Varios medicamentos nuevos han aparecido en los últimos cinco años. Pero aunque estas terapias pueden bloquear la formación de amiloide nuevo y dañino, no pueden disolver el amiloide que ya se ha acumulado. El cuerpo tiene procesos naturales para hacerlo, pero estos a menudo son demasiado lentos para eliminar el amiloide acumulado durante años, especialmente en personas mayores. Y así, los pacientes siguen lidiando con amiloide que obstruye sus órganos, y la gente sigue muriendo de amiloidosis, incluso si sobreviven más tiempo que antes.
Los científicos están trabajando en tratamientos más nuevos, incluidos los que pueden ayudar a las propias células inmunitarias del paciente a atacar y destruir el amiloide residual.

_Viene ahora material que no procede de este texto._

-- ==== Sys2Proof/Machine/Fronthaul.lean ====
section
/-!
DEFINITION. Machine/Fronthaul.lean: the fronthaul ports (12_fronthaul): frames and their buffer, eCPRI and O-RAN messages,
the acceptance window, symbol records, delay measurement, output rings. A frame's bytes run from its destination address
to its FCS (log 38).
-/
namespace Sys2Proof.Machine
open Sys2Proof

/-! ### Frames (R532, R535 to R540) -/

namespace Fh

/-- The big-endian number of n bytes at place k (R535). -/
def beAt (bs : List Byte) (k n : Nat) : Nat := (bytesAt bs k n).foldl (fun a b => 256 * a + b.toNat) 0

/-- The n big-endian bytes of a number. -/
def beBytes (n v : Nat) : List Byte := (leBytes n v).reverse

/-- The frame carries a tag: EtherType 0x8100 after the addresses (IEEE 802.1Q). -/
def tagged (f : List Byte) : Bool := beAt f 12 2 = 0x8100

/-- Where the EtherType after any tag stands. -/
def typeAt (f : List Byte) : Nat := if tagged f then 16 else 12

/-- The EtherType after any tag. -/
def etherType (f : List Byte) : Nat := beAt f (typeAt f) 2

/-- The bytes between the EtherType and the FCS. -/
def inner (f : List Byte) : List Byte := (f.take (f.length - 4)).drop (typeAt f + 2)

/-- eCPRI message type, payload size and payload (R535). -/
def msgType (f : List Byte) : Nat := beAt (inner f) 1 1
def msgSize (f : List Byte) : Nat := beAt (inner f) 2 2
def msgPayload (f : List Byte) : List Byte := ((inner f).drop 4).take (msgSize f)

/-- The common header passes the first row of R535 Table 2. -/
def headerOk (f : List Byte) : Bool :=
  beAt (inner f) 0 1 / 16 = 1 && beAt (inner f) 0 1 % 2 = 0 && msgSize f + 4 ≤ (inner f).length

/-! The FRONTHAUL_PLAN body (R560 Table 6). -/

def enabled (b : List Byte) : Bool := flag (b.getD 0 0) 0
def rate (b : List Byte) : Bool := flag (b.getD 0 0) 1
def staticComp (b : List Byte) : Option Nat := if flag (b.getD 0 0) 3 then some (numAt b 1 1) else none
def dlyEn (b : List Byte) : Bool := flag (b.getD 0 0) 4
def vid (b : List Byte) : Nat := numAt b 2 2 % 4096
def mac (b : List Byte) : List Byte := bytesAt b 4 6
def entryCount (b : List Byte) : Nat := numAt b 10 1
def tickSym (b : List Byte) : Nat := numAt b 11 1
def earlyWin (b : List Byte) : Nat := numAt b 12 4
def lateWin (b : List Byte) : Nat := numAt b 16 4
def tickDelay (b : List Byte) : Nat := numAt b 20 4
def dayOfs (b : List Byte) : BitVec 15 := BitVec.ofNat 15 (numAt b 24 2)
def spsLog2 (b : List Byte) : Nat := numAt b 26 1
def outCount (b : List Byte) : Nat := numAt b 28 1

/-- The antenna entries. -/
def entries (b : List Byte) : List (List Byte) := (List.range (entryCount b)).map fun i => bytesAt b (64 + 16 * i) 16

/-- The output entries. -/
def outputs (b : List Byte) : List (List Byte) :=
  (List.range (outCount b)).map fun j => bytesAt b (64 + 16 * entryCount b + 32 * j) 32

def pcId (e : List Byte) : Nat := numAt e 0 2
def sector (e : List Byte) : Nat := numAt e 2 1
def ant (e : List Byte) : Nat := numAt e 3 1
def tile (e : List Byte) : TileId := BitVec.ofNat 8 (numAt e 4 1)
def shift (e : List Byte) : Nat := numAt e 5 1
def line0 (e : List Byte) : Nat := numAt e 6 2 % 16384
def startPrb (e : List Byte) : Nat := numAt e 8 2
def nPrb (e : List Byte) : Nat := numAt e 10 2
def buckle (e : List Byte) : Nat := numAt e 12 2 % 4096
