-- ==== Sys2Proof/Machine/Buckles.lean ====
section
/-!
DEFINITION. Machine/Buckles.lean: the buckle file (13_host, R605 to R613): the operations that reach it as BUCKLE_OP
packets, the report of a local command's operation, the tiles a count wakes. And the fault unit's FAULT packet (R651).
-/
namespace Sys2Proof.Machine
open Sys2Proof

/-- What an operation does to a buckle (R607, R608 Table 11). -/
inductive BklOp where
  | add (n : Nat)
  | sub
  | put (v : BitVec 24)
deriving DecidableEq, Repr

/-- The buckle after an operation. -/
def BklOp.apply (b : Buckle) : BklOp → Buckle
  | .add n =>
    if b.count.toNat + n ≤ 0xFFFFFF then { b with count := BitVec.ofNat 24 (b.count.toNat + n) }
    else { b with count := 0xFFFFFF, sat := true }
  | .sub => if b.count = 0 then { b with under := true } else { b with count := b.count - 1 }
  | .put v => { b with count := v }

namespace Chip

/-- The operation is a FASTEN or FASTEN_N, which raises the buckle's vector (R613). -/
def bklNotify (c : Chip) (n : BitVec 12) (op : BklOp) : Chip :=
  match op with
  | .add _ =>
    let b := c.buckle n
    if b.notify && 8 ≤ b.vector.toNat then c.vector b.vector.toNat else c
  | _ => c

/-- The packet carries an operation of this chip's command processor (R606). -/
def fromCommand (c : Chip) (p : Packet) : Bool := p.seid = eidCmd && c.isHere p.schip && p.vc = 3

/-- The file reports a local command's operation, and the command completes (R606, R589 Table 5, R594). -/
def bklReport (c : Chip) (p : Packet) (op : BklOp) (before after : BitVec 24) : Chip :=
  if c.fromCommand p then
    match c.bkl.waits with
    | [] => c
    | w :: rest =>
      let c := c.onBkl fun k => { k with waits := rest }
      let failed := op = .sub && before = 0
      let shown := if w.opcode = 0x30 then before else after
      c.complete w.src w.tag w.opcode 0x00 (if failed then 1 else 0) (shown.setWidth 64)
  else c

/-- A BUCKLE_OP reaches the buckle file on this cycle (R606, R607, R608, R610, R613). -/
def bklOp (c : Chip) (p : Packet) (op : BklOp) : Chip :=
  if p.addr ≠ 0 then c.reject eidBuckle p
  else
    let n := auxBuckle p.aux
    let before := (c.buckle n).count
    let c := c.onBuckle n fun b => op.apply b
    let c := c.bklNotify n op
    let c := c.wakeTiles n
    c.bklReport p op before (c.buckle n).count

/-- The amount of a FASTEN_N, the value of a SET: payload bits [23:0]. -/
def bklArg (p : Packet) : BitVec 24 := p.payload.extractLsb' 0 24

/-- The entry that a FAULT packet's payload holds, marked REMOTE (R646 Table 7, R651). -/
def remoteEntry (p : Packet) : FltEntry :=
  let bs := lineBytes p.payload
  let r := bs.getD 14 0
  { lts := BitVec.ofNat 64 (numAt bs 0 8)
    code := BitVec.ofNat 16 (numAt bs 8 2)
    source := BitVec.ofNat 9 (numAt bs 10 2)
    unit := BitVec.ofNat 16 (numAt bs 12 2)
    region := if flag r 7 then some (r.extractLsb' 0 6) else none
    remote := true
    count := BitVec.ofNat 32 (numAt bs 16 4)
    detail := BitVec.ofNat 64 (numAt bs 20 8)
    chip := BitVec.ofNat 16 (numAt bs 28 2)
    seq := 0 }

/-- A FAULT packet reaches endpoint e (R259, R651, R738). -/
def faultPacket (c : Chip) (e : Eid) (p : Packet) : Chip :=
  if e ≠ eidFault ∨ addrAligned p = false then c.reject e p
  else
    let x := remoteEntry p
    let k := faultClass x.code
    if 1 ≤ k ∧ k ≤ 5 then c.takeFault x else c.onFlt fun f => { f with fwdDrop := satInc f.fwdDrop }

end Chip

/-- FASTEN (R607, R608, R613). -/
def execFasten (p : Packet) (s : State) : Host.Outcome State Fault Refusal := s.run fun c => c.bklOp p (.add 1)

/-- FASTEN_N: + payload bits [23:0] (R607, R608, R613). -/
def execFastenN (p : Packet) (s : State) : Host.Outcome State Fault Refusal :=
  s.run fun c => c.bklOp p (.add (Chip.bklArg p).toNat)

/-- UNFASTEN (R607, R608). -/
def execUnfasten (p : Packet) (s : State) : Host.Outcome State Fault Refusal := s.run fun c => c.bklOp p .sub

/-- SET: count = payload bits [23:0] (R608). -/
def execSet (p : Packet) (s : State) : Host.Outcome State Fault Refusal := s.run fun c => c.bklOp p (.put (Chip.bklArg p))

/-- RESERVED_BUCKLE_OP (R608): ignored, counted, BAD_PACKET. -/
def execReservedBuckleOp (p : Packet) (s : State) : Host.Outcome State Fault Refusal :=
  s.run fun c =>
    if p.addr ≠ 0 then c.reject eidBuckle p
    else
      (c.onBkl fun k => { k with badOp := satInc k.badOp }).logFault 0x2003 eidBuckle eidBuckle.toNat
        (headerDetail p).toNat

/-- FAULT (R646 to R653, R738). -/
def execFault (e : Eid) (p : Packet) (s : State) : Host.Outcome State Fault Refusal :=
  s.run fun c => c.faultPacket e p

end Sys2Proof.Machine
end

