/-! ### KV_CLASSES (R419, R420) -/

def kvBodyOk (g : Chip) (rs : List Rec) (b : List Byte) : Bool :=
  let m := Kv.mode b
  let entries := Kv.planes b * Kv.split b
  let j := Kv.descCount b
  numAt b 0 1 < 16 && numAt b 1 1 ≤ 1 && 1 ≤ Kv.planes b && Kv.planes b ≤ 64 && 1 ≤ Kv.split b && Kv.split b ≤ 16 &&
    entries ≤ 256 && b.length = 40 + 8 * entries && Kv.walkerNo b ≤ 15 &&
    (if m ≤ 1 then numAt b 5 1 = 0 else 1 ≤ numAt b 5 1 && numAt b 5 1 ≤ 16) && numAt b 6 1 ≤ 8 &&
    1 ≤ Kv.low b && Kv.low b ≤ 8 && Kv.descFirst b ≤ 255 && 1 ≤ j && j ≤ 256 && Kv.listFirst b ≤ 16383 &&
    4 ≤ Kv.budget b && Kv.budget b ≤ 1024 && 4 ≤ Kv.frames b && Kv.frames b ≤ Kv.budget b &&
    Kv.frames b % Kv.split b = 0 && Kv.lpChannel b ≤ 7 && numAt b 19 1 < 64 && Kv.lpBase b % 2048 = 0 &&
    (if m = 3 then 2 ≤ Kv.ringSize b && Kv.ringSize b ≤ 32 && Kv.ringPos b < Kv.ringSize b else Kv.ringSize b = 0) &&
    zeroAt b 30 2 && zeroAt b 36 4 &&
    (List.range entries).all (fun i =>
      let at_ := 40 + 8 * i
      let t : TileId := BitVec.ofNat 8 (Kv.mapTile b i)
      zeroAt b (at_ + 1) 1 && Kv.mapBase b i < 16384 && numAt b (at_ + 4) 2 < 16384 && numAt b (at_ + 6) 2 < 16384 &&
        (i % Kv.split b = 0 || zeroAt b (at_ + 4) 4) && !(g.tileOff t) &&
        Kv.mapBase b i * 32 + j * Kv.frames b / Kv.split b * 8192 ≤ 0x80000) &&
    Kv.descFirst b + j ≤ 256 && Kv.listFirst b + j * Kv.budget b ≤ 16384 &&
    (Kv.direct b || numAt b 6 1 = 0) && !(2 ≤ m && Kv.dropClass b) && !(m = 3 && (numAt b 19 1 = 0 || g.satchel)) &&
    (Kv.dropClass b ||
      (g.chanOn (BitVec.ofNat 3 (Kv.lpChannel b)) &&
        (recsOf rs 0x08 1).any fun r => r.target.toNat = Kv.lpChannel b &&
          Kv.lpBase b + j * Kv.planes b * Kv.budget b * 16384 ≤ 2 ^ (30 + numAt r.body 1 1))) &&
    (!g.satchel || Kv.walkerNo b = g.glb.satCluster.toNat)

/-- Two ranges share a number. -/
def rangesMeet (a n b m : Nat) : Bool := a < b + m && b < a + n

def kvOk (g : Chip) (rs : List Rec) : Bool :=
  let ks := (recsOf rs 0x0A 0).map fun r => r.body
  ks.all (kvBodyOk g rs) &&
    pairs (fun a b => Kv.walkerNo a ≠ Kv.walkerNo b ||
      (!(rangesMeet (Kv.descFirst a) (Kv.descCount a) (Kv.descFirst b) (Kv.descCount b)) &&
       !(rangesMeet (Kv.listFirst a) (Kv.descCount a * Kv.budget a) (Kv.listFirst b) (Kv.descCount b * Kv.budget b)))) ks

/-! ### Streams, session classes, I2S ports (R478, R486, R488, R499, R510, R512) -/

/-- The entries of a STREAM_PLAN body. -/
def streamEntries (b : List Byte) : List (List Byte) :=
  (List.range (numAt b 0 4)).map fun i => bytesAt b (8 + 24 * i) 24

def streamEntryOk (g : Chip) (sfe : Nat) (e : List Byte) : Bool :=
  let out := numAt e 2 1 = 1
  numAt e 0 2 / 1024 = sfe && numAt e 2 1 ≤ 1 && numAt e 3 1 ≤ 3 && numAt e 4 1 ≤ 31 && zeroAt e 7 1 && zeroAt e 10 2 &&
    zeroAt e 16 8 &&
    (if out then zeroAt e 5 2 && zeroAt e 8 2 && zeroAt e 12 4
     else 1 ≤ numAt e 5 1 && numAt e 5 1 ≤ 16 && !(g.tileOff (e.getD 6 0)) && numAt e 8 2 < 16384 &&
       numAt e 12 4 < 2 ^ 22 && numAt e 12 4 + 7 < g.vigilStart)

def streamsOk (g : Chip) (rs : List Rec) : Bool :=
  (recsOf rs 0x0C 0).all fun r =>
    let es := streamEntries r.body
    r.body.length = 8 + 24 * numAt r.body 0 4 && zeroAt r.body 4 4 && es.all (streamEntryOk g r.target.toNat) &&
      pairs (fun a b => numAt a 0 2 ≠ numAt b 0 2) es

Cuando el plegado sale mal
Las estructuras amiloides son proteínas corporales naturales que han salido terriblemente mal. Cuando la formación de proteínas procede con normalidad, las cadenas de aminoácidos se curvan y se pliegan, como un origami preciso, para crear sus formas funcionales finales. Pero a veces, debido a errores genéticos o al envejecimiento, una proteína adopta una forma alternativa e inapropiada que expone fragmentos pegajosos. Las proteínas mal plegadas comienzan a agruparse en pequeños agregados, luego en cadenas más grandes llamadas fibrillas y finalmente en enormes estructuras rectangulares llamadas amiloides. El amiloide puede entorpecer el funcionamiento de las células simplemente interfiriendo en el camino, pero también puede interactuar con otras moléculas para producir efectos tóxicos directos.
Hay unas pocas docenas de proteínas humanas que tienen propensión a formar amiloide, y los científicos regularmente agregan más a la lista. El cuerpo tiene formas de identificar y eliminar estas proteínas mal plegadas, pero con la edad, estas defensas tienden a fallar, por lo que las enfermedades amiloideas suelen afectar a las personas mayores.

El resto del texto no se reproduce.